-- ==== Sys2Proof/Machine/Launch.lean ====
section
/-! DEFINITION. Launch records (R52 to R56), placement (R57, R58, R61), the state of a strand at dispatch (R53), code copies and
large steps (R61, R116), error logs (R37). -/
namespace Sys2Proof.Machine

/-! ### Error logs (R37) -/

/-- What an error record says beside its place and unit, which the spec fixes for hardware errors only. -/
structure ErrInfo where
  cls : Nat
  sev : Nat
  part : Nat
  tag : Nat
  addr : Nat
deriving DecidableEq, Repr

/-- An error record (R37). -/
def ErrInfo.record (e : ErrInfo) (tick place unit : Nat) : W256 :=
  BitVec.ofNat 256 (tick % 2 ^ 64 + e.cls * 2 ^ 64 + e.sev * 2 ^ 72 + place * 2 ^ 80 + e.part * 2 ^ 88 + unit * 2 ^ 96 +
    2 ^ 128 + e.tag * 2 ^ 160 + e.addr * 2 ^ 192)

/-- Append to a ring of `n` records. -/
def ringAdd (n : Nat) (l : List W256) (r : W256) : List W256 := (l ++ [r]).drop (l.length + 1 - n)

/-- A place of R37: die 0 or 1, or 0x10 and the number of one of the eight stacks. -/
def placeCode (c : Nat) : Nat := if c < 0x10 then c % 2 else 0x10 + c % 8

/-- A free place and unit of an error record (R37 names neither for the error; log 7). -/
def State.freePlace (s : State) : (Nat × Nat) × State :=
  let f := s.free 10
  let g := f.2.free (2 ^ 16)
  ((placeCode (if f.1 < 2 then f.1 else 0xE + f.1), g.1), g.2)

/-- Write a record to the device log; it omits virtual addresses (R37). -/
def State.logDevice (s : State) (e : ErrInfo) (place unit : Nat) : State :=
  { s with log := ringAdd 127 s.log (({ e with addr := 0 } : ErrInfo).record s.tick place unit), logCount := s.logCount + 1 }

/-- Write a record to its partition's log. -/
def State.logPart (s : State) (e : ErrInfo) (place unit : Nat) : State :=
  s.onPart e.part fun p => { p with log := ringAdd 255 p.log (e.record s.tick place unit), logCount := p.logCount + 1 }

/-- Log a packet, launch, save or translation error of a partition (R37); one of a save or restore or of translation concerns its slices and
clusters and goes to the device log too. Its place and unit are free values (log 7). -/
def State.logError (s : State) (e : ErrInfo) : State :=
  let f := s.freePlace
  (if 7 ≤ e.cls then f.2.logDevice e f.1.1 f.1.2 else f.2).logPart e f.1.1 f.1.2

/-- Extend a measurement (R24). -/
def extendM (d : BitVec 512) (bs : List Byte) : BitVec 512 :=
  Config.shake256 (bytesOf d.toNat 64 ++ bytesOf (Config.shake256 bs).toNat 64)

/-! ### Fields of launch records (R52) -/

/-- code_base. -/
def rCode (r : BitVec 1024) : Nat := bitsN r 1023 960
/-- code_len. -/
def rCodeLen (r : BitVec 1024) : Nat := bitsN r 959 928
/-- entry. -/
def rEntry (r : BitVec 1024) : Nat := bitsN r 927 896
/-- arg_base. -/
def rArg (r : BitVec 1024) : Nat := bitsN r 895 832
/-- arg_len. -/
def rArgLen (r : BitVec 1024) : Nat := bitsN r 831 800
/-- arg_perm. -/
def rPerm (r : BitVec 1024) : BitVec 12 := r.extractLsb' 788 12
/-- dim_x. -/
def rX (r : BitVec 1024) : Nat := bitsN r 767 752
/-- dim_y. -/
def rY (r : BitVec 1024) : Nat := bitsN r 751 736
/-- dim_z. -/
def rZ (r : BitVec 1024) : Nat := bitsN r 735 720
/-- scratch_kib. -/
def rKib (r : BitVec 1024) : Nat := bitsN r 719 704
/-- team_size. -/
def rTeam (r : BitVec 1024) : Nat := bitsN r 703 699
/-- stages. -/
def rStages (r : BitVec 1024) : Nat := bitsN r 698 695
/-- base_gran. -/
def rGran (r : BitVec 1024) : Nat := bitsN r 694 690
/-- bslots. -/
def rSlots (r : BitVec 1024) : Nat := bitsN r 689 685
/-- tier. -/
def rTier (r : BitVec 1024) : Nat := bitsN r 684 683
/-- vd. -/
def rVd (r : BitVec 1024) : Nat := bitsN r 682 677
/-- resident. -/
def rResident (r : BitVec 1024) : Bool := bit1 r 675
/-- tacked. -/
def rTacked (r : BitVec 1024) : Bool := bit1 r 674
/-- built. -/
def rBuilt (r : BitVec 1024) : Bool := bit1 r 673
/-- trace. -/
def rTrace (r : BitVec 1024) : Bool := bit1 r 672
/-- dmap. -/
def rDmap (r : BitVec 1024) : Nat := bitsN r 663 662
/-- dtab_addr. -/
def rDtab (r : BitVec 1024) : Nat := bitsN r 319 256
/-- rq_base. -/
def rRq (r : BitVec 1024) : Nat := bitsN r 255 192
/-- rq_log2. -/
def rRqLog (r : BitVec 1024) : Nat := bitsN r 191 184
/-- tmpl_count. -/
def rTmpls (r : BitVec 1024) : Nat := bitsN r 183 176
/-- tmpl_base. -/
def rTmplBase (r : BitVec 1024) : Nat := bitsN r 127 64
/-- SELV at dispatch (R53). -/
def rSelv (r : BitVec 1024) : Nat := (rCodeLen r + 255) / 256 * 256
/-- The end of the span at dispatch (R124, R166). -/
def rSpan (r : BitVec 1024) : Nat := rSelv r + 1024 * rKib r

/-- A power of two from 1 to 2^31. -/
def isPow2 (n : Nat) : Bool := (List.range 32).any fun i => n == 2 ^ i

/-- The rules that records and templates share. -/
def recordShared (r : BitVec 1024) : Bool :=
  bitsN r 787 768 == 0 && bitsN r 658 640 == 0 && bitsN r 639 624 == 0 && bitsN r 479 448 == 0 && bitsN r 351 320 == 0 &&
  bitsN r 175 128 == 0 && bitsN r 63 0 == 0 && rDmap r != 0 && (rDmap r != 3 || rDtab r % 64 == 0) &&
  rPerm r &&& 0xE44#12 == 0

/-- The rules of a record that teams are dispatched from. -/
def recordRuns (r : BitVec 1024) : Bool :=
  rCode r % 256 == 0 && rCodeLen r % 4 == 0 && decide (4 ≤ rCodeLen r) && rEntry r % 4 == 0 &&
  decide (rCodeLen r + 1024 * rKib r ≤ 262144) && decide (rEntry r < rCodeLen r) && decide (1 ≤ rTeam r) &&
  decide (rTeam r ≤ 16) && decide (1 ≤ rStages r) && decide (rStages r ≤ 8) && decide (2 ≤ rGran r) && decide (rGran r ≤ 16) &&
  decide (rSlots r ≤ 16)

/-- The record that a packet of a queue of virtual device `vd` names is valid, but for tables and templates (R52). -/
def recordOk (r : BitVec 1024) (vd : Nat) : Bool :=
  recordShared r && rVd r == vd && !(rBuilt r && rResident r) &&
  (!rTrace r || (bitsN r 447 384 % 64 == 0 && isPow2 (bitsN r 383 352))) &&
  (if rBuilt r then
     rRq r % 64 == 0 && decide (4 ≤ rRqLog r) && decide (rRqLog r ≤ 20) && decide (1 ≤ rTmpls r) && rTmplBase r % 128 == 0
   else
     recordRuns r && decide (1 ≤ rX r * rY r * rZ r) && decide (rX r * rY r * rZ r ≤ 2 ^ 20))

/-- A template is valid, but for its table (R52). -/
def templateOk (r : BitVec 1024) : Bool := recordShared r && !rBuilt r && recordRuns r

/-! ### What a packet names (R48, R51) -/

/-- `n` bytes at an address of a packet lie in the domain of the queue's partition; queue 0 names device physical addresses. -/
def packetRange (s : State) (q p a n : Nat) : Bool :=
  if q = 0 then physOk a && physOk (a + n - 1)
  else
    let inside := fun b : Nat => match placeOf noCore b with
      | .glob => match s.region b with
        | some d => bitsN d.r 63 58 == p
        | none => false
      | .scratch owner _ _ => s.coreIn p owner
      | .chip y => s.sliceIn p (y / 0xC00000)
      | _ => false
    inside a && inside (a + n - 1)

/-- Read bytes that a packet names: none where they cannot be read (R51). -/
def packetRead (s : State) (q p v a n : Nat) : Option (List Byte × State) :=
  if !packetRange s q p a n then none
  else match homeRead s ⟨p, v, 0⟩ (packetLoc q a) n with
  | .ok g s1 => if g.poison.isSome then none else some (g.bytes, s1)
  | _ => none

/-- Read a number of `n` bytes. -/
def packetNum (s : State) (q p v a n : Nat) : Option (Nat × State) := (packetRead s q p v a n).map fun r => (numOf r.1, r.2)

/-- A context table from its 2 KiB (R293): the entries that are not 0. -/
def tableOfBytes (bs : List Byte) : DecodeTable :=
  (List.range 1024).filterMap fun i =>
    let e : BitVec 16 := (bs.getD (2 * i + 1) 0) ++ (bs.getD (2 * i) 0)
    if e = 0 then none else some (i, e)

/-- No valid entry names an undefined operation or variant (R294, R297). -/
def tableOk (t : DecodeTable) : Bool := t.all fun e => !e.2.getLsbD 15 || (cmdOpOf e.2).isSome

/-- The decode table that a record selects (R297), or err_status 3 where it cannot be read, 4 where it is invalid. -/
def readTable (s : State) (p v : Nat) (r : BitVec 1024) : Except Nat (DecodeTable × State) :=
  if rDmap r = 1 then .ok (map1, s)
  else if rDmap r = 2 then .ok (map2, s)
  else match packetRead s noCore p v (rDtab r) 2048 with
  | none => .error 3
  | some (bs, s1) =>
    let t := tableOfBytes bs
    if !tableOk t then .error 4
    else if t = map1 ∨ t = map2 then .ok (t, s1)
    else .ok (t, s1.onPart p fun x => { x with m12 := extendM x.m12 bs })

/-- Read the templates from the `k`-th on, with their tables (R52, R54). -/
def readTemplates (p v : Nat) (r : BitVec 1024) : Nat → Nat → State → Except Nat (List (BitVec 1024) × List DecodeTable × State)
  | 0, _, s => .ok ([], [], s)
  | n + 1, k, s =>
    match packetNum s noCore p v (rTmplBase r + 128 * k) 128 with
    | none => .error 3
    | some (w, s1) =>
      let t : BitVec 1024 := BitVec.ofNat 1024 w
      if !templateOk t then .error 4
      else match readTable s1 p v t with
      | .error e => .error e
      | .ok (d, s2) =>
        match readTemplates p v r n (k + 1) s2 with
        | .error e => .error e
        | .ok (ts, ds, s3) => .ok (t :: ts, d :: ds, s3)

== What is being asked ==
Look over the records above and say how many lines hold the word "readTemplates", giving the number alone.

== Result ==
2